▶ About this task
Which lines of the listing hold the string "vsafe"? Copy those lines.

▶ Excerpted records
◆ ◆ ◆ ◆ ◆

/-- One step of the sequencer at the sample point: the first that is due. -/
def Dev.seqStep (s : Dev) : Dev :=
  let s1 := s.seqOff
  if s1.seq ≠ s.seq then s1
  else
    let s2 := s.seqDisable
    if s2.seq ≠ s.seq then s2
    else
      let s3 := s.seqApply
      if s3.seq ≠ s.seq then s3
      else
        let s4 := s.seqRun
        if s4.seq ≠ s.seq then s4 else s.seqRelease

/-- The over-excitation time of brake b has ended: economy (R278). -/
def Dev.economyStart (s : Dev) (b : Fin 2) : Dev :=
  let x : Fin 4 := Fin.ofNat 4 b.val
  if s.bothClosed b.val ∧ s.sout.tclose[x] + s.par 0x2711 1 * msCyc ≤ s.now then s.setFlag (F.SOUT_OUT_STATE_ECON b.val) true else s

/-! ## Woodpecker (R280 to R283) -/

/-- The age of switch i in ms. -/
def Dev.testAge (s : Dev) (i : Nat) : Nat := min 4294967295 ((s.now - s.sout.passed.toList.getD i 0) / msCyc)

/-- A switch's age has passed the interval: 0x8022 once (R283). -/
def Dev.testOverdue (s : Dev) (i : Fin 10) : Dev :=
  if s.par 0x2713 1 * msCyc < s.now - s.sout.passed[i] ∧ s.sout.overdue[i] = false then
    ((s.setSout { s.sout with overdue := s.sout.overdue.set i true }).setFlag F.SOUT_IRQ_OVERDUE true).log 0x8022 i.val (s.testAge i.val) 0
  else s

/-- A switch is untested for ten intervals, or the torque test for two (R283, R286). -/
def Dev.tooOld (s : Dev) (i : Nat) : Bool := decide (10 * s.par 0x2713 1 * msCyc ≤ s.now - s.sout.passed.toList.getD i 0)

/-- The torque test interval in fabric cycles. -/
def Dev.torqueInterval (s : Dev) : Nat := s.par 0x2715 1 * 3600000 * msCyc

def Dev.torqueOld (s : Dev) : Bool := decide (2 * s.torqueInterval ≤ s.now - s.sout.ttLast)

/-- The age of switch i has reached ten intervals: Marten adds cause 0x44. -/
def Dev.testAgeLimit (s : Dev) (i : Fin 10) : Dev := if s.tooOld i.val then (s.addCause .a 0x44).settle .a else s

/-- The torque test has not passed within twice its interval: cause 0x44 (R286). -/
def Dev.torqueOverdue (s : Dev) : Dev := if s.torqueOld then (s.addCause .a 0x44).settle .a else s

/-- Ages at the sample point. -/
def Dev.sampleAges (s : Dev) : Dev :=
  let s1 := (List.finRange 10).foldl (fun (d : Dev) i => (d.wrN (R.SOUT_AGE i.val) (d.testAge i.val)).testOverdue i) s
  let s2 := s1.setFld F.SOUT_TTEST_HOURS (min 65535 ((s1.now - s1.sout.ttLast) / (3600000 * msCyc)))
  if (upTo 10).any s2.tooOld || s2.torqueOld then s2.addCause .a 0x44 else s2.dropCause .a 0x44

/-- The readings that a test of switch i expects (R276). -/
def Dev.testExpected (s : Dev) (i kind : Nat) (rd : OutReading) : Bool :=
  if i < 8 then
    let hi := nodeClass rd.hi s.sout.vsafe
    let lo := nodeClass rd.lo s.sout.vsafe
    let high := i % 2 = 0
    -- a bright test of the high side and a dark test of the low side lift both nodes
    let up := (kind = 1) == high
    let cls := if up then 2 else 0
    hi == cls && lo == cls && decide ((if high then rd.ih else rd.il) < 20)
  else nodeClass rd.hi s.sout.vin = 0 && decide (rd.ih < 80)

/-- The kind of test that switch i calls for now, where its preconditions hold: 0 dark, 1 bright (R280, R281). (DEDUCED, log 92) -/
def Dev.testKind (s : Dev) (i : Nat) (rd : OutReading) : Option Nat :=
  if i < 8 then
    let x := i / 2
    let k := s.sout
    let want := s.seqDemand x && bitN (s.rd R.SOUT_APERM).toNat x && bitN (s.rd R.SOUT_BPERM).toNat x
    if s.bothClosed x then (if want ∧ k.vsLow = false then some 0 else none)
    else if s.bothOpen x ∧ want = false ∧ k.vsLow = false ∧ k.topen.toList.getD x 0 + 200 * msCyc ≤ s.tick * tickCyc then
      let guard := if i % 2 = 1 then nodeClass rd.hi k.vsafe ≠ 2 else nodeClass rd.lo k.vsafe ≠ 0
      if guard then some 1 else none
    else none
  else if s.sw i then some 0 else none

◆ ◆ ◆ ◆ ◆

▶ Response to the exercise
    let hi := nodeClass rd.hi s.sout.vsafe
    let lo := nodeClass rd.lo s.sout.vsafe
      let guard := if i % 2 = 1 then nodeClass rd.hi k.vsafe ≠ 2 else nodeClass rd.lo k.vsafe ≠ 0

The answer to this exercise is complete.